You're probably right -- but then again, even active and prominent politicians from that region say the darnest things.
 
Hm... according to this source, the budget was $307 million. Given that it comes from the Economic Development Minister of New Zealand, who helped finance the film with a $45 million tax subsidy, I'd say this is probably the most accurate source we have so far and would, I believe, make it the most expensive movie ever made. Not that that's really relevant for a $2 billion movie.
 
Sharp said:
Hm... according to this source, the budget was $307 million. Given that it comes from the Economic Development Minister of New Zealand, who helped finance the film with a $45 million tax subsidy, I'd say this is probably the most accurate source we have so far and would, I believe, make it the most expensive movie ever made. Not that that's really relevant for a $2 billion movie.
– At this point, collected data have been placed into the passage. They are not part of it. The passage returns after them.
-- ==== Sys2Proof/Machine/Regs.lean ====
section
/-! DEFINITION. Register reads and the mailbox (R96, R102 to R104, R106, R113 to R115). -/

namespace Sys2Proof.Machine

open Sys2Proof

/-- Time since an instant in units, saturating at 65,535 (Table 4.13). -/
def State.since (s : State) (t unit : Nat) : Nat := min 65535 ((s.now - t) / unit)

/-- A word of the blocks up to GD_ with the fields that show a present condition of their unit (R157, R173, Tables 6.18, 7.17, 10.14). (Assumption 39 DEDUCED) -/
def State.shownLow (s : State) (a : Nat) (w : Word) : Word :=
  if a = F.GD_CAUSE.addr then F.GD_CAUSE.into w s.causeMask
  else match instanceOf a 0x1300C 0x20 2, instanceOf a 0x41008 0x10 64, instanceOf a 0x2101C 0x40 72, instanceOf a 0x31034 0x80 16 with
    | some k, _, _, _ => (F.PWM_WIN_STAT_CFGERR k).into w (if s.getB (F.PWM_WIN_CFG_EN k) && !s.winActive k then 1 else 0)
    | _, some n, _, _ =>
      let v := (F.GD_CH_STAT_GATE n).into w (if s.gateSeen n then 1 else 0)
      if n < 32 && s.getF (F.GD_CH_PROT_UVN n) == 0 then (F.GD_CH_STAT_VN_OK n).into v 1 else v
    | _, _, some n, _ => (F.GZ_CH_STAT_PWRDN n).into w (if s.gzPowered n then 0 else 1)
    | _, _, _, some e => (F.LE_DWELL_DWELL_T e).into w (s.dwellTime e)
    | _, _, _, _ => w

/-- A word as a read shows it: the fields that show a present condition or a running time are taken at the read (Tables 4.13, 11.9, 13.7, 15.12, 16.16). (Assumption 39 DEDUCED) -/
def State.shown (s : State) (a : Nat) (w : Word) : Word :=
  if a = F.COM_CONTACT_CONTACT_S.addr then
    F.COM_CONTACT_HB_MS.into (F.COM_CONTACT_CONTACT_S.into w (s.since s.com.lastContact ticksPerS)) (s.since s.com.lastHeartbeat ticksPerMs)
  else if a = F.RDG_AGE.addr then F.RDG_AGE.into w s.mirrorAge
  else if a = F.SLT_RST_READY.addr then F.SLT_RST_READY.into w (if s.rstReady then 1 else 0)
  else if a = F.SLT_LIMCRC.addr then F.SLT_LIMCRC.into w s.limitCrc
  else if a = F.CHG_STAT_S2.addr then F.CHG_STAT_S2.into w (if s.s2Closed then 1 else 0)
  else if a = F.ACT_VSPD.addr ∨ a = F.ACT_STAT_VSPD_KNOWN.addr then s.showVspd.getW a
  else s.shownLow a w

/-- What a register read returns; 0 for a word no chapter assigns (R7, R104, R121). -/
def State.regRead (s : State) (a : Nat) : Word :=
  if (findReg a).isSome then s.shown a (s.readW a) else 0

/-- The address of the last word of the snapshot (R114). -/
def State.mbxLast (s : State) : Nat := (F.SYS_MBX_W 0).addr + 4 * (s.getF F.SYS_MBX_CTRL_WORDS - 1)

/-- Reads of a session that reach the last word of its snapshot clear VALID (R114). -/
def State.readsMbx (s : State) (session : Word) (a count : Nat) : State :=
  if a ≤ s.mbxLast ∧ s.mbxLast < a + 4 * count then s.mbxRead session else s

/-- REG_READ (R103, R104, R106). -/
def execRegRead (r : Req) (s : State) : Out :=
  serveOp { code := 0x0100, lens := [4] } r (fun _ s =>
    let a := r.num 0 4
    if a % 4 ≠ 0 ∨ 0xEFFFF < a ∨ (findReg a).isNone then refuse stBadParam s
    else okWith (beBytes 4 (s.regRead a).toNat) (s.readsMbx r.session a 1)) s

/-- REG_READ_BLOCK (R103, R104, R82 step 7). -/
def execRegReadBlock (r : Req) (s : State) : Out :=
  serveOp { code := 0x0102, lens := [6] } r (fun _ s =>
    let a := r.num 0 4
    let n := r.num 4 2
    if a % 4 ≠ 0 ∨ 0xEFFFF < a ∨ n = 0 ∨ 256 < n ∨ (a + 4 * n - 1) / 65536 ≠ a / 65536 ∨ !r.fits (4 * n) then refuse stBadParam s
    else okWith ((List.range n).flatMap fun i => beBytes 4 (s.regRead (a + 4 * i)).toNat) (s.readsMbx r.session a n)) s

/-- A 64-bit value as two words, most significant first (R113). -/
def twoWords (v : Nat) : List Nat := [v / 2 ^ 32 % 2 ^ 32, v % 2 ^ 32]

/-- The value of a fixed selector of Table 5.4. -/
def State.mbxValue (s : State) (sel : Nat) : Option (List Nat) :=
  match sel with
  | 0x0001 => some (twoWords s.battenTime)
  | 0x0002 => some [s.eaveSeconds, s.eaveTicks % 32768]
  | 0x0003 => some [s.getF F.IDN_SERIAL_H, s.getF F.IDN_SERIAL_L]
  | 0x0010 => some (twoWords s.chg.imp.floor.toNat)
  | 0x0011 => some (twoWords s.chg.exp.floor.toNat)
  | 0x0020 => some [s.getF F.RDG_IMP_H, s.getF F.RDG_IMP_L]
  | 0x0021 => some [s.getF F.RDG_EXP_H, s.getF F.RDG_EXP_L]
  | 0x0022 => some [s.getF F.RDG_ODO_H, s.getF F.RDG_ODO_L]
  | 0x0023 => some [s.getF F.RDG_TIME, s.getF F.RDG_LEC]
  | _ => none

/-- Mean, minimum and maximum of a quantity since the peaks were reset; free values where the spec does not fix them (R96). (Assumption 31 DESIGN CHOICE) -/
def State.tlmTriple (s : State) (st q : Nat) : List Nat × State :=
  let (mean, s1) := s.draw
  match s1.tlm.peaks.find? fun p => p.1 == st && p.2.1 == q with
  | some p => ([mean.toNat, (F32.ofRat p.2.2.1).toNat, (F32.ofRat p.2.2.2).toNat], s1)
  | none =>
    let (lo, s2) := s1.draw
    let (hi, s3) := s2.draw
    ([mean.toNat, lo.toNat, hi.toNat], s3)

/-- The snapshot stands in the mailbox (R113). -/
def State.mbxStore (s : State) (session : Word) (sel : Nat) (ws : List Nat) : State :=
  let a := (List.range 8).foldl (fun (x : State) k => x.setF (F.SYS_MBX_W k) (ws.getD k 0)) s
  let b := (((a.setF F.SYS_MBX_CTRL_SEL sel).setF F.SYS_MBX_CTRL_WORDS ws.length).setF F.SYS_MBX_CTRL_VALID 1).setF F.SYS_MBX_CTRL_EXPIRED 0
  { b with com := { b.com with mbxOwner := some session, mbxAt := b.now } }

/-- Another session's snapshot is still unread (R114). -/
def State.mbxBusy (s : State) (session : Word) : Bool := s.getB F.SYS_MBX_CTRL_VALID && s.com.mbxOwner != some session

/-- Stage and quantity of a telemetry selector (Table 5.4). -/
def mbxQuantity (sel : Nat) : Option (Nat × Nat) :=
  if 0x1000 ≤ sel ∧ sel < 0x1900 then some ((sel - 0x1000) / 256, sel % 256) else none

/-- MBX_SNAPSHOT (R113, R114, R115). (Assumption 33 DEDUCED, 47 DEDUCED, 169 DEDUCED) -/
def execMbxSnapshot (r : Req) (s : State) : Out :=
  let level := if r.params.length = 2 ∧ (mbxQuantity (r.num 0 2)).isSome then 2 else 1
  serveOp { code := 0x0103, level := level, lens := [2] } r (fun _ s =>
    let sel := r.num 0 2
    match s.mbxValue sel, mbxQuantity sel with
    | some ws, _ => if s.mbxBusy r.session then refuse stBusy s else okWith [] (s.mbxStore r.session sel ws)
    | none, some (st, q) =>
      if !(s.quantityCodes st).contains q then refuse stBadParam s
      else if !s.tlmServed st then refuse stStateRefused s
      else if s.mbxBusy r.session then refuse stBusy s
      else let (ws, u) := s.tlmTriple st q; okWith [] (u.mbxStore r.session sel ws)
    | none, none => refuse stBadParam s) s

end Sys2Proof.Machine
end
It's hard to say. We have budget numbers for other movies, but who knows if those numbers are anymore, or less, accurate than Avatar's official budget?
 
Sharp said:
Hm... according to this source, the budget was $307 million. Given that it comes from the Economic Development Minister of New Zealand, who helped finance the film with a $45 million tax subsidy, I'd say this is probably the most accurate source we have so far and would, I believe, make it the most expensive movie ever made. Not that that's really relevant for a $2 billion movie.
That's a New Zealand site, reporting in NZD. $307m converts to $218m USD, which is close to the reported production budget ($230m) - close enough that float in the exchange rate is probably the difference.